Across the entries below, how many lines have the word "delta" in them? Respond with only the number.

=== Begin Enclosure ===

theorem State.monDisable_keeps (s : State) : s.Keeps (State.monDisable s) := by
  delta State.monDisable; refine .trans ?_ (State.wr_keeps ..); refine .trans ?_ (State.wr_keeps ..)
  refine .trans ?_ (State.toView_keeps ..); exact .refl _

theorem State.writeMon_keeps (s : State) (p : Port) (a : Nat) (r : RegDesc) (v : Word) : s.Keeps (State.writeMon s p a r
    v) := by
  delta State.writeMon; lift_lets -underBinder
  intro x; refine .cut (x := x) ?_ ?_; subst x; rotate_left; intro hx; clear_value x; refine .ite ?_ ?_
  refine .trans ?_ (State.monDisable_keeps ..); assumption; assumption; refine .trans ?_ (State.store_keeps ..)
  exact .refl _

theorem State.regAct_keeps (s : State) (p : Port) (a : Nat) (r : RegDesc) (v : Word) : s.Keeps (State.regAct s p a r v) :=
    by
  delta State.regAct; split; refine .trans ?_ (State.writeTop_keeps ..); exact .refl _
  refine .trans ?_ (State.writeChart_keeps ..); exact .refl _; refine .trans ?_ (State.writeLane_keeps ..)
  exact .refl _; refine .trans ?_ (State.writeLane_keeps ..); exact .refl _; refine .trans ?_ (State.writeCw_keeps ..)
  exact .refl _; refine .trans ?_ (State.writeCw_keeps ..); exact .refl _; refine .trans ?_ (State.writeTime_keeps ..)
  exact .refl _; refine .trans ?_ (State.writeReef_keeps ..); exact .refl _; refine .trans ?_ (State.writeRun_keeps ..)
  exact .refl _; refine .trans ?_ (State.writeLoop_keeps ..); exact .refl _
  refine .trans ?_ (State.writeSched_keeps ..); exact .refl _; refine .trans ?_ (State.writeSnd_keeps ..); exact .refl _
  refine .trans ?_ (State.writeConv_keeps ..); exact .refl _; refine .trans ?_ (State.writeAcq_keeps ..); exact .refl _
  refine .trans ?_ (State.writeMemReg_keeps ..); exact .refl _; refine .trans ?_ (State.writeDma_keeps ..)
  exact .refl _; refine .trans ?_ (State.writeFlt_keeps ..); exact .refl _; refine .trans ?_ (State.writeRed_keeps ..)
  exact .refl _; refine .trans ?_ (State.writeSafe_keeps ..); exact .refl _; refine .trans ?_ (State.writeProf_keeps ..)
  exact .refl _; refine .trans ?_ (State.writeNet_keeps ..); exact .refl _; refine .trans ?_ (State.writeHost_keeps ..)
  exact .refl _; refine .trans ?_ (State.writeMon_keeps ..); exact .refl _; refine .trans ?_ (State.store_keeps ..)
  exact .refl _

theorem State.regWrite_keeps (s : State) (p : Port) (a : Nat) (v : Word) : s.Keeps (State.regWrite s p a v).2 := by
  delta State.regWrite; split; dsimp only; exact .refl _; split; dsimp only; exact .refl _; dsimp only
  refine .ite ?_ ?_; exact .refl _; refine .trans ?_ (State.irqUpdate_keeps ..)
  refine .trans ?_ (State.regAct_keeps ..); exact .refl _

theorem State.regWrite_out {r_} {t_ : State} {s : State} {p : Port} {a : Nat} {v : Word} (h_ : State.regWrite s p a v =
    (r_, t_)) : s.Keeps t_ := by
  have := State.regWrite_keeps s p a v; rwa [h_] at this

theorem State.busWrite_keeps (s : State) (p : Port) (a : Nat) (v : Word) : s.Keeps (State.busWrite s p a v).2 := by
  delta State.busWrite; lift_lets -underBinder; intro x; clear_value x; split
  refine .trans ?_ (State.regWrite_keeps ..); exact .refl _; split; dsimp only; exact .refl _; split; split; dsimp only
  refine .trans ?_ (State.emit_keeps ..); exact .refl _; dsimp only; exact .refl _
  refine .trans ?_ (State.writeMem_keeps ..); exact .refl _

theorem State.busWrite_out {r_} {t_ : State} {s : State} {p : Port} {a : Nat} {v : Word} (h_ : State.busWrite s p a v =
    (r_, t_)) : s.Keeps t_ := by
  have := State.busWrite_keeps s p a v; rwa [h_] at this

theorem State.readAny_keeps (s : State) (tgt : Chip) (p : Port) (len : Nat) (a : Nat) : s.Keeps (State.readAny s tgt p len
    a) := by
  delta State.readAny; split; refine .ite ?_ ?_; exact .refl _; refine .ite ?_ ?_
  refine .trans ?_ (State.emit_keeps ..); exact .refl _; refine .ite ?_ ?_
  refine .trans ?_ (State.run_keeps _ _ ?_); rotate_left; beta_reduce; (try lift_lets -underBinder)
  exact execSchedAsk_answers ..; split; refine .trans ?_ (State.answer_keeps ..)
  refine .trans ?_ (State.regRead_out (by assumption)); exact .refl _; refine .ite ?_ ?_; exact .refl _
  refine .ite ?_ ?_; refine .trans ?_ (State.emit_keeps ..); exact .refl _; split
  refine .trans ?_ (State.emit_keeps ..); exact .refl _; refine .trans ?_ (State.emit_keeps ..)
  refine .trans ?_ (State.onCell_keeps _ _ _ ?_); rotate_left; beta_reduce; (try lift_lets -underBinder)
  refine .trans ?_ (Skerry.readReg_keeps ..); exact .refl _; exact .refl _; exact .refl _

theorem execMonOffWrite_answers (s : State) : s.Answers (execMonOffWrite s) := by
  delta execMonOffWrite; refine .next ?_; refine .ite ?_ ?_; exact .refl _; refine .trans ?_ (State.monDisable_keeps ..)
  exact .refl _

theorem execRcRead_answers (tgt : Chip) (p : Port) (len : Nat) (a : Nat) (s : State) : s.Answers (execRcRead tgt p len a
    s) := by
  delta execRcRead; refine .next ?_; refine .trans ?_ (State.readAny_keeps ..); exact .refl _

theorem execRegisterWrite_answers (tgt : Chip) (p : Port) (len : Nat) (a : Nat) (v : Word) (still : List Nat) (s : State)
    : s.Answers (execRegisterWrite tgt p len a v still s) := by
  delta execRegisterWrite; split; refine .ite ?_ ?_; refine .next ?_; exact .refl _; refine .ite ?_ ?_; refine .next ?_
  refine .trans ?_ (State.emit_keeps ..); exact .refl _; split; refine .next ?_
  refine .trans ?_ (State.answerWrite_keeps ..); refine .trans ?_ (State.regWrite_out (by assumption)); exact .refl _
  refine .ite ?_ ?_; refine .next ?_; exact .refl _; refine .ite ?_ ?_; refine .next ?_
  refine .trans ?_ (State.emit_keeps ..); exact .refl _; refine .ite ?_ ?_; refine .next ?_
  refine .trans ?_ (State.emit_keeps ..); exact .refl _; refine .next ?_
  refine .trans ?_ (State.onCell_keeps _ _ _ ?_); rotate_left; beta_reduce; (try lift_lets -underBinder)
  refine .trans ?_ (Skerry.writeReg_keeps ..); exact .refl _; exact .refl _

theorem execTimeNowLatch_answers (tgt : Chip) (p : Port) (s : State) : s.Answers (execTimeNowLatch tgt p s) := by
  delta execTimeNowLatch; split; refine .next ?_; refine .trans ?_ (State.readAny_keeps ..); exact .refl _
  refine .next ?_; refine .trans ?_ (State.readAny_keeps ..); exact .refl _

=== End Enclosure ===

§ **Response**: 10